Core-pan genome analyses were conducted to identify unique genomic features and genomic diversity among B. paralicheniformis strains. To avoid incorrect inference from incomplete genomes, only complete genomes were considered (Supplementary file 2; Table S2). The pan-genome pool was generated by considering all genes found in all (n = 15) genomes and dividing them into core, accessory, and unique genes.
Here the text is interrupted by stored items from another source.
/-- R110, R151: with the interrupt line low (CTRL.iflag = 0 or CTRL.ie = 0) no event is serviced: nothing changes. -/
def Obligations.EventsNeedTheInterruptLine : Prop :=
  ∀ (i : Instr) (s : State), i.format = .evt → s.ctrl.iflag = false ∨ s.ctrl.ie = false → exec i s = .next s

/-- R111: dispatch is on the class alone: two status bytes of one class other than OTHER have the same effect in every
state, and two of class OTHER differ at most in the error signature. -/
def Obligations.DispatchIsOnTheClassAlone : Prop :=
  ∀ (c : Byte → EventClass) (b b' : Byte) (s : State), c b = c b' →
    (c b ≠ .other → exec (decodeEventWith c b) s = exec (decodeEventWith c b') s) ∧
    (c b = .other → ∀ t, exec (decodeEventWith c b) s = .next t →
      ∃ e, exec (decodeEventWith c b') s = .next { t with errsig := e })

/-! ### Control words -/

/-- R75, R141: each control word writes its five fields to CTRL in one write, clears `iflag` exactly if `rearm = 1`,
latches `ea` and `rearm` in the port and appends itself to the trace; nothing else of the block changes. The other
port-private bits are the model's reading of R145, R148 and R149 (log entry 6). -/
def Obligations.ControlWordsWriteCtrl : Prop :=
  ∀ s : State,
    exec .cwArm s = .next
      { s with
        ctrl := { en := true, ie := false, sta := false, sto := false, ea := false, iflag := s.ctrl.iflag }
        port := { s.port with rearmed := false, ackLatch := false }
        trace := s.trace ++ [.ctl .arm] } ∧
    exec .cwStart s = .next
      { s with
        ctrl := { en := true, ie := true, sta := true, sto := false, ea := false, iflag := false }
        port := { s.port with rearmed := true, ackLatch := false, holding := false }
        trace := s.trace ++ [.ctl .start] } ∧
    exec .cwNext s = .next
      { s with
        ctrl := { en := true, ie := true, sta := false, sto := false, ea := false, iflag := false }
        port := { s.port with rearmed := true, ackLatch := false, holding := false }
        trace := s.trace ++ [.ctl .next] } ∧
    exec .cwNextAck s = .next
      { s with
        ctrl := { en := true, ie := true, sta := false, sto := false, ea := true, iflag := false }
        port := { s.port with rearmed := true, ackLatch := true, holding := false }
        trace := s.trace ++ [.ctl .nextAck] } ∧
    exec .cwStop s = .next
      { s with
        ctrl := { en := true, ie := false, sta := false, sto := true, ea := false, iflag := false }
        port := { rearmed := true, ackLatch := false, bus := .free, stopPending := true, holding := false }
        trace := s.trace ++ [.ctl .stop] } ∧
    exec .cwHold s = .next
      { s with
        ctrl := { en := true, ie := false, sta := false, sto := false, ea := false, iflag := s.ctrl.iflag }
        port := { rearmed := false, ackLatch := false, bus := .unknown, stopPending := s.port.stopPending,
                  holding := true }
        trace := s.trace ++ [.ctl .hold] }

/-- R112, R133: a serviced event, but for a byte received with no room left (R122), performs exactly one control write,
as its last act, after at most one DataWrite: the next state is what a control-word instruction makes of a state that
still has the old CTRL. -/
def Obligations.OneControlWordEndsEveryEventStep : Prop :=
  ∀ (i : Instr) (s t : State), i.format = .evt → s.ctrl.iflag = true → s.ctrl.ie = true →
    (isReceiveEvent i = true → s.rcnt ≠ 0) → exec i s = .next t →
    ∃ (k : Instr) (u : State), k.format = .ctl ∧ exec k u = .next t ∧ u.ctrl = s.ctrl ∧ u.port = s.port ∧
      t.outcome = u.outcome ∧ (u.trace = s.trace ∨ ∃ b, u.trace = s.trace ++ [.dat b] ∧ t.data = b) ∧
      ∃ w, t.trace = u.trace ++ [.ctl w]

/-! ### Frames -/

/-- R50, R53: no instruction but the two receive events changes a byte of buffer memory. -/
def Obligations.OnlyReceiveEventsWriteMemory : Prop :=
  ∀ (i : Instr) (s t : State), isReceiveEvent i = false → exec i s = .next t → ∀ a, memRead t a = memRead s a

/-- R122: a receive event with the interrupt line high and a byte still expected stores DATA at the address in the read
pointer and changes no other byte of buffer memory; with none expected it changes no byte. -/
def Obligations.ReceiveEventsWriteOneByte : Prop :=
  ∀ (i : Instr) (s t : State), isReceiveEvent i = true → s.ctrl.iflag = true → s.ctrl.ie = true →
    exec i s = .next t →
    (s.rcnt ≠ 0 → memRead t s.rptr = s.data ∧ ∀ a, a ≠ s.rptr → memRead t a = memRead s a) ∧
    (s.rcnt = 0 → ∀ a, memRead t a = memRead s a)

/-- R27, R32, R34: who writes what. Whatever an instruction does, the registers it is not listed for in the access
summary keep their values. That INIT leaves DATA is the model's reading (log entry 9), and so is who changes what is
lent: the transaction commands and ISBUSY, not INIT or GETSTATUS (R55, log entry 10). The fault set changes only where
R163 names a fault, and the widths never (R8). -/
def Obligations.RegistersHaveOnlyTheirWriters : Prop :=
  ∀ (i : Instr) (s t : State), exec i s = .next t →
    (isTransaction i = false → isTransmitEvent i = false → t.ta = s.ta) ∧
    (isTransaction i = false → isTransmitEvent i = false → (∀ d p, i ≠ .init d p) →
      t.wptr = s.wptr ∧ t.wcnt = s.wcnt) ∧
    (isTransaction i = false → isReceiveEvent i = false → (∀ d p, i ≠ .init d p) →
      t.rptr = s.rptr ∧ t.rcnt = s.rcnt) ∧
    (isTransaction i = false → isTransmitEvent i = false → (∀ b, i ≠ .rxdataNack b) → isOtherEvent i = false →
      t.outcome = s.outcome) ∧
    (isOtherEvent i = false → t.errsig = s.errsig) ∧
    ((∀ d p, i ≠ .init d p) → t.clkdiv = s.clkdiv ∧ t.clkpre = s.clkpre) ∧
    (isStartEvent i = false → isTransmitEvent i = false → t.data = s.data) ∧
    (isTransaction i = false → i ≠ .isBusy → t.borrow = s.borrow) ∧
    (isTransaction i = false → isReceiveEvent i = false → (∀ d p, i ≠ .init d p) → t.faults = s.faults) ∧
    t.params = s.params

/-- R31, R33, R143: no instruction writes STATUS or sets `iflag`: only the port raises an event. -/
def Obligations.BlockNeverRaisesAnEvent : Prop :=
  ∀ (i : Instr) (s t : State), exec i s = .next t →
    t.status = s.status ∧ (t.ctrl.iflag = true → s.ctrl.iflag = true)

/-- R35 (a), R168: while a transaction is in flight no host command changes TransactionState, a port register, the
port, buffer memory, what is lent, or the port trace; an INIT then records its fault (R91). -/
def Obligations.CommandsLeaveTransactionInFlight : Prop :=
  ∀ (i : Instr) (s t : State), i.format = .cmd → s.ctrl.ie = true → exec i s = .next t →
    t = { s with presented := t.presented, response := t.response, draws := t.draws, faults := t.faults } ∧
      (t.faults = s.faults ∨ t.faults = recordFault .initWhileBusy s.faults)

/-! ### The step -/

/-- R56, R90: on the host's turn a presented descriptor that decodes is run, and with none presented the script's next
command is presented and run in the same step. The script is the model's own (log entry 7). -/
def Obligations.StepRunsThePresentedCommand : Prop :=
  ∀ (s : State) (r : List Agent) (d : Nat) (i : Instr), s.schedule = .host :: r →
    decodeCommand s.params d = .ok i →
    (s.presented = some d → step s = exec i { s with schedule := r }) ∧
    (∀ hs, s.presented = none → s.hostScript = .command d :: hs →
      step s = exec i { s with schedule := r, presented := some d, hostScript := hs })
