-- ==== Sys2Proof/Tests/Slice0.lean ====
section
/-!
SUPPORT. Tests. Expected values come from spec/95_test_vectors.md (the vector is named) or from the encoding tables of
spec/30_encoding.md, worked by hand. Then one witness per obligation with hypotheses: a concrete state and operands that
meet them together, each clause at a boundary of its range.
-/

namespace Sys2Proof.Tests

open Sys2Proof.Machine Sys2Proof.Safety

/-! ### Helpers -/

/-- The answer is a next state with the property. -/
def nextIs (r : Result) (p : State → Bool) : Bool :=
  match r with
  | .next t => p t
  | _ => false

/-- The answer is this fault. -/
def faultIs (r : Result) (f : Fault) : Bool :=
  match r with
  | .fault g => g = f
  | _ => false

/-- The answer is a next state in which this fault alone is recorded and CTRL, both cursors, the trace and memory are as
before. -/
def records (f : Fault) (r : Result) (s : State) : Bool :=
  nextIs r (fun t => t.faults = [f] && t.ctrl = s.ctrl && t.wptr = s.wptr && t.wcnt = s.wcnt && t.rptr = s.rptr &&
    t.rcnt = s.rcnt && t.trace = s.trace && t.mem = s.mem)

/-- The answer is this refusal. -/
def refusedIs (r : Result) (f : Refusal) : Bool :=
  match r with
  | .refused g => g = f
  | _ => false

/-- A build with 12 address bits, counts of 4 bits, a 6-bit divider and a 3-bit prescaler. -/
def narrow : Params := { addrW := 12, cntW := 4, divW := 6, preW := 3 }

/-- INIT accepted, idle. -/
def idle : State :=
  { State.reset with
    ctrl := { en := true, ie := false, sta := false, sto := false, ea := false, iflag := false }
    trace := [.ctl .arm] }

/-- A transaction in flight with these cursors, its START requested. -/
def flight (ta : Byte) (wptr : Nat) (wcnt : Nat) (rptr : Nat) (rcnt : Nat) : State :=
  { idle with
    ta := ta, wptr := wptr, wcnt := wcnt, rptr := rptr, rcnt := rcnt, outcome := .busy
    ctrl := { en := true, ie := true, sta := true, sto := false, ea := false, iflag := false }
    port := { idle.port with rearmed := true }
    mem := [(0x0100, 0x01), (0x0101, 0x02), (0x0102, 0x03)]
    borrow := some { wbase := wptr, wlen := wcnt, rbase := rptr, rlen := rcnt }
    trace := [.ctl .arm, .ctl .start] }

/-- The same with an event pending. -/
def pending (status data : Byte) (s : State) : State :=
  { s with status := status, data := data, ctrl := { s.ctrl with iflag := true } }

/-- The descriptor presented on the host's turn. -/
def present (d : Nat) (s : State) : State := { s with presented := some d, schedule := [.host] }

/-- The next turn is this agent's. -/
def turn (a : Agent) (s : State) : State := { s with schedule := [a] }

/-- What a CTRL word leaves in CTRL: en, ie, sta, sto, ea, iflag. -/
def ctrlBits (s : State) : List Bool := [s.ctrl.en, s.ctrl.ie, s.ctrl.sta, s.ctrl.sto, s.ctrl.ea, s.ctrl.iflag]

/-! ### WellFormed: each check refuses an ill-formed term -/

/-- An event's operand is a byte of that event's class. -/
theorem test_wf_class_mismatch :
    WellFormed (.startSent 0x10) = false ∧ WellFormed (.repStartSent 0x08) = false ∧
    WellFormed (.slawAck 0x20) = false ∧ WellFormed (.txdataAck 0x30) = false ∧
    WellFormed (.arbLost 0x40) = false ∧ WellFormed (.slarAck 0x48) = false ∧
    WellFormed (.rxdataAck 0x58) = false ∧ WellFormed (.rxdataNack 0x50) = false := by decide

/-- A row of class OTHER takes only bytes of its own code, the catch-all none of theirs and none of another class. -/
theorem test_wf_other_mismatch :
    WellFormed (.otherSlawNack 0x30) = false ∧ WellFormed (.otherTxdataNack 0x20) = false ∧
    WellFormed (.otherSlarNack 0x40) = false ∧ WellFormed (.otherBusError 0x08) = false ∧
    WellFormed (.otherNoState 0xF0) = false ∧ WellFormed (.other 0x20) = false ∧ WellFormed (.other 0x08) = false := by
  decide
The genes were clustered in the same group when the BLASTp coverage was more than 75%, with a cutoff value less than 1e−8. A total of 14,857 gene clusters (Pan-genome) were generated in 15 strains. Among these, 3344 genes are common in all strains and make the core genome. Based on 3344 concatenated core genome proteins, the maximum likelihood tree grouped 15 strains into 4 distinct clades with high confidence (Fig. 4B). The strain ES-1 cluster with SUBG0010, that was isolated from the rhizosphere, and Bac48 and Bac84, isolated from red sea sediments.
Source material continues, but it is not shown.